# YOUR GOAL
Say how many lines of the data contain "Machine", and nothing more.

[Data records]

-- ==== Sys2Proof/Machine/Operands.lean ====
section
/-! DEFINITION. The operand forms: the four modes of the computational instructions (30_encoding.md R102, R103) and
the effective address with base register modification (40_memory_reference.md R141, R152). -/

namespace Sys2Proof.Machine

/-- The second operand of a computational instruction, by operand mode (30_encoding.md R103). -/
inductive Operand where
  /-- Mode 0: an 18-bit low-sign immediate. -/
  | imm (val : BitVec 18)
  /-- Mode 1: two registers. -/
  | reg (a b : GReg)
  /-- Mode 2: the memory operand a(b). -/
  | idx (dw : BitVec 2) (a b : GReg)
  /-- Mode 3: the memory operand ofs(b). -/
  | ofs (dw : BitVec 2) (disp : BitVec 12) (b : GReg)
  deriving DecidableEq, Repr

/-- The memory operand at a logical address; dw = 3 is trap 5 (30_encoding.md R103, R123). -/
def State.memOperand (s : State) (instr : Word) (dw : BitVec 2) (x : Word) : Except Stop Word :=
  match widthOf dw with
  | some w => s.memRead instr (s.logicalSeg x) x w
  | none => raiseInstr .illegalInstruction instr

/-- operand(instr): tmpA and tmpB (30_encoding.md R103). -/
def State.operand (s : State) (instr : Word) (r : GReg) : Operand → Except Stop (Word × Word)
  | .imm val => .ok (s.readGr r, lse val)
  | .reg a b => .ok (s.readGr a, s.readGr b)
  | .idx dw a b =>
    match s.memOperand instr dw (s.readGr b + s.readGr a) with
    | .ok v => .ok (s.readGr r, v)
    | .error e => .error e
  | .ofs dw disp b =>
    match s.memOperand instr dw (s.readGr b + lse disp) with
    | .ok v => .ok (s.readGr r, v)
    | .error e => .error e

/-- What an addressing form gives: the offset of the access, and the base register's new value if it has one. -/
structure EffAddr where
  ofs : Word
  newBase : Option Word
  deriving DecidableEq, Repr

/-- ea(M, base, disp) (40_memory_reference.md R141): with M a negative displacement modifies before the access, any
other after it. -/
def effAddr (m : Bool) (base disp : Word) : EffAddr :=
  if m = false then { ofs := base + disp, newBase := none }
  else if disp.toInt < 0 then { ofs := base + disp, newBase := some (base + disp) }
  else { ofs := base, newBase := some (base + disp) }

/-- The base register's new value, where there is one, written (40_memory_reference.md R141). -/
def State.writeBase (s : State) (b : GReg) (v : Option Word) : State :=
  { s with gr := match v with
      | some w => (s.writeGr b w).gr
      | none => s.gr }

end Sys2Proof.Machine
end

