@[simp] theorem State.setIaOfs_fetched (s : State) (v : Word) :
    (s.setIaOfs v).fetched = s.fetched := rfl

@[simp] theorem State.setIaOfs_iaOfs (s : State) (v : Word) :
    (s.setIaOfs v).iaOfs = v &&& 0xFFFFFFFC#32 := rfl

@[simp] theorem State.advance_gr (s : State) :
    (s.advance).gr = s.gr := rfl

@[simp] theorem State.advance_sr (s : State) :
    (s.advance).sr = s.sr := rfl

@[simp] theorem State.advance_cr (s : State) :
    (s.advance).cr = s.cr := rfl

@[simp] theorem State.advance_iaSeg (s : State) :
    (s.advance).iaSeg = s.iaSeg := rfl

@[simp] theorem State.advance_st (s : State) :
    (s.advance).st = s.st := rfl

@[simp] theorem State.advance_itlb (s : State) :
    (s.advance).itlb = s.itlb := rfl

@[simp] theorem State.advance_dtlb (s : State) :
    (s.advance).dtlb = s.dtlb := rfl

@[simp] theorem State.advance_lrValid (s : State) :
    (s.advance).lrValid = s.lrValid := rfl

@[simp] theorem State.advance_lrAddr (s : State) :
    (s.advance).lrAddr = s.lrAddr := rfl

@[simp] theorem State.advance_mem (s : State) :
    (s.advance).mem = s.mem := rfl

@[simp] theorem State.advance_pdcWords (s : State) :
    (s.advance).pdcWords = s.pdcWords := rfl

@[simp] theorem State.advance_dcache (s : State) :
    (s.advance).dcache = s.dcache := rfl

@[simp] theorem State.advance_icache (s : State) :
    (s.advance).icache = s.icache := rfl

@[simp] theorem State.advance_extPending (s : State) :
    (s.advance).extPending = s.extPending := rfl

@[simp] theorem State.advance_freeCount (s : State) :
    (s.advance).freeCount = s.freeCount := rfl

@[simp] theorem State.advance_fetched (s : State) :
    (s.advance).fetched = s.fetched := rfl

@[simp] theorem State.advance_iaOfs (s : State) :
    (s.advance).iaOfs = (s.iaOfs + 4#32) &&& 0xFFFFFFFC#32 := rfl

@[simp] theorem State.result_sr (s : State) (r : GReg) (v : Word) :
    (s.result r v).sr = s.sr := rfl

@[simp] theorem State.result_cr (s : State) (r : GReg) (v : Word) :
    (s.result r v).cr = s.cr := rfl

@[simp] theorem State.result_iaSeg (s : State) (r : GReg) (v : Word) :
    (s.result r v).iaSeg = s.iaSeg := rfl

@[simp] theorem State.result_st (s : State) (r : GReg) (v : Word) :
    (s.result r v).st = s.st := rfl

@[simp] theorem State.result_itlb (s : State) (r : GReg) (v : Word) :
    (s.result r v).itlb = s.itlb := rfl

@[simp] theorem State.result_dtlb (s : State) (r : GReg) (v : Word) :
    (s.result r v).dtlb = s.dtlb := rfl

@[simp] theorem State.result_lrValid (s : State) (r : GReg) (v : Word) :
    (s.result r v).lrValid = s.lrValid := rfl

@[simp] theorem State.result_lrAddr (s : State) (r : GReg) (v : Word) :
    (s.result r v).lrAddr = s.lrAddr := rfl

# RESULT OF THIS TASK
3